BEGIN Provided data

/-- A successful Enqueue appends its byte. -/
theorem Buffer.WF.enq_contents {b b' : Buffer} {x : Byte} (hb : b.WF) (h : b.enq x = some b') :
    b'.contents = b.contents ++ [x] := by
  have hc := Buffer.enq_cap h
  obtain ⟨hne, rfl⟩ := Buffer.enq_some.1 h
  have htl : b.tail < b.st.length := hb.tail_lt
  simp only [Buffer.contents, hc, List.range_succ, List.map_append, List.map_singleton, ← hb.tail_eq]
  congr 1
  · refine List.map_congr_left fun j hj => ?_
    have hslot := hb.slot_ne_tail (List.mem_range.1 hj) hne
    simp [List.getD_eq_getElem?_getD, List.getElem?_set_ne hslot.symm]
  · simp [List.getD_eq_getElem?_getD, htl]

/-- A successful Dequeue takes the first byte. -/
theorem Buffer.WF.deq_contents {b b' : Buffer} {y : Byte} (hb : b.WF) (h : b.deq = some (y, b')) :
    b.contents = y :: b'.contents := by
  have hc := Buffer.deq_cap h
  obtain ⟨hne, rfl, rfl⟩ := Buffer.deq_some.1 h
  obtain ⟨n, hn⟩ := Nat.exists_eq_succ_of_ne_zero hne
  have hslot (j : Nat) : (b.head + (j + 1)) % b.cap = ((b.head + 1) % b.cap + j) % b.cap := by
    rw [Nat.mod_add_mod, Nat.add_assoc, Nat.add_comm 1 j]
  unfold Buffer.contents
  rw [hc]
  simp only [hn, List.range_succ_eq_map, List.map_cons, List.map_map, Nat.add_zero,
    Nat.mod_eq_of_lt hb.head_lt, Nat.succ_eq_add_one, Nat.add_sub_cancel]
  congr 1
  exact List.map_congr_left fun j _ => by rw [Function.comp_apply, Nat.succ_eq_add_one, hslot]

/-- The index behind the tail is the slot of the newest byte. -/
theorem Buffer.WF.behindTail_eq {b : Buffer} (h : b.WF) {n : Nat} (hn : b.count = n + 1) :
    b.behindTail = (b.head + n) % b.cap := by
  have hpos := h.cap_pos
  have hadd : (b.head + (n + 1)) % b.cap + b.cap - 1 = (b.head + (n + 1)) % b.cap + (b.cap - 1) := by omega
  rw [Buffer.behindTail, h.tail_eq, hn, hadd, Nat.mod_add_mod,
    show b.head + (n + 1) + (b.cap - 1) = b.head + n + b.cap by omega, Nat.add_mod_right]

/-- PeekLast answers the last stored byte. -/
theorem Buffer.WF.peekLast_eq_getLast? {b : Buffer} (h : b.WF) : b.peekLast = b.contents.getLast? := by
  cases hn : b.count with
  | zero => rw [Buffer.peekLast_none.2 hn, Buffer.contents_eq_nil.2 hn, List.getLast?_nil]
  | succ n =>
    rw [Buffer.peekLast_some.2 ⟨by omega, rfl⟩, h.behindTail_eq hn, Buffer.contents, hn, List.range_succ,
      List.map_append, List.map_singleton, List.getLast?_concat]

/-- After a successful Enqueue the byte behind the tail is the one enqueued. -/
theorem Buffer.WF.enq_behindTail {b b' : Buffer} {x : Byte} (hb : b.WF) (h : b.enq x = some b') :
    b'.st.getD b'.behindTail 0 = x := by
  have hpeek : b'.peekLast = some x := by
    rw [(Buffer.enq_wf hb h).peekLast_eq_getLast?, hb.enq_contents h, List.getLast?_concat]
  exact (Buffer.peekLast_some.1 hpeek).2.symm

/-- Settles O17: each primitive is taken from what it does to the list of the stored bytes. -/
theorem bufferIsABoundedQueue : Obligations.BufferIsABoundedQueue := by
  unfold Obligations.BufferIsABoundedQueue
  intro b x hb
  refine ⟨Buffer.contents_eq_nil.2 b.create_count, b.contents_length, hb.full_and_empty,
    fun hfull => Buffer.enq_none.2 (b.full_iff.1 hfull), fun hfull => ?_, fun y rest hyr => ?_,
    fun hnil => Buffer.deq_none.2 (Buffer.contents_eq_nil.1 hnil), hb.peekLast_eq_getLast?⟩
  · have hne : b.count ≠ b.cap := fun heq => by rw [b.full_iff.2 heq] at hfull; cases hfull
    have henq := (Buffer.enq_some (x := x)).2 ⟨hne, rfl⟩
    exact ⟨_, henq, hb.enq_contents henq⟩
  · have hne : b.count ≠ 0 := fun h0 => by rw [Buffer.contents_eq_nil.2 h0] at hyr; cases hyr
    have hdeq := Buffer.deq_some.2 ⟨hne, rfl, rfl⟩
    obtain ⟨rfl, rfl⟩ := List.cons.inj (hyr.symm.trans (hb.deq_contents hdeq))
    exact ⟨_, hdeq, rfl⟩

END Provided data
BEGIN Provided data

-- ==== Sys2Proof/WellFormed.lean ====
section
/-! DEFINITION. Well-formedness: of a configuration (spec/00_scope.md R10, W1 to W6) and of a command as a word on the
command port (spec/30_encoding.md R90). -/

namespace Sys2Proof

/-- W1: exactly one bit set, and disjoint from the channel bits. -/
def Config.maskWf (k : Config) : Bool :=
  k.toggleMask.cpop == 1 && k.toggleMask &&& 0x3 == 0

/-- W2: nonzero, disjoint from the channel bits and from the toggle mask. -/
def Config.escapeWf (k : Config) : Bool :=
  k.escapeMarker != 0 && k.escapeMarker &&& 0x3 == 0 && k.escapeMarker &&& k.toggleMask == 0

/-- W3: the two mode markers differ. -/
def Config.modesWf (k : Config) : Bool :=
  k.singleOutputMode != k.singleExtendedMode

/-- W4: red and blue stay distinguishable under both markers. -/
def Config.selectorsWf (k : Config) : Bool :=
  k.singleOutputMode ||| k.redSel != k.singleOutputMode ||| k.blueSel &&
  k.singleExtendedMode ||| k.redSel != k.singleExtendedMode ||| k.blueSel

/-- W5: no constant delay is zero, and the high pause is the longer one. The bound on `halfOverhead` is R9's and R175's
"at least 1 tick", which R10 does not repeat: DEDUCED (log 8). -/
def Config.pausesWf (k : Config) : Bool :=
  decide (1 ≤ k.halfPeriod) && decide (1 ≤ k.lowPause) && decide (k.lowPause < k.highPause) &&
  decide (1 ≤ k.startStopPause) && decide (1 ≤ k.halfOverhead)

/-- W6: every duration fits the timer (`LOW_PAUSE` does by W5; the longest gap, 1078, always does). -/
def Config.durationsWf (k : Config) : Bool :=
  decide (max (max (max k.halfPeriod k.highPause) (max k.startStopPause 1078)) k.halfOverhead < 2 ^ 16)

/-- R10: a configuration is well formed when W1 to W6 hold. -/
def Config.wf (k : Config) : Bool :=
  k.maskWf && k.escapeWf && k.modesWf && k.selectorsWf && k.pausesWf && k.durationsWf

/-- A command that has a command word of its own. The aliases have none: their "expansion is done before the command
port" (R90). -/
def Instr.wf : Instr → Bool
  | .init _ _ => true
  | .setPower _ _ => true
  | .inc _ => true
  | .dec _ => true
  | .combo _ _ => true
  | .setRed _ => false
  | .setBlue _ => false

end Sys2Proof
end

END Provided data

## What is required:
Take the word "configuration" and find each line of the material that contains it. Copy those lines.

## Task result:
/-! DEFINITION. Well-formedness: of a configuration (spec/00_scope.md R10, W1 to W6) and of a command as a word on the
/-- R10: a configuration is well formed when W1 to W6 hold. -/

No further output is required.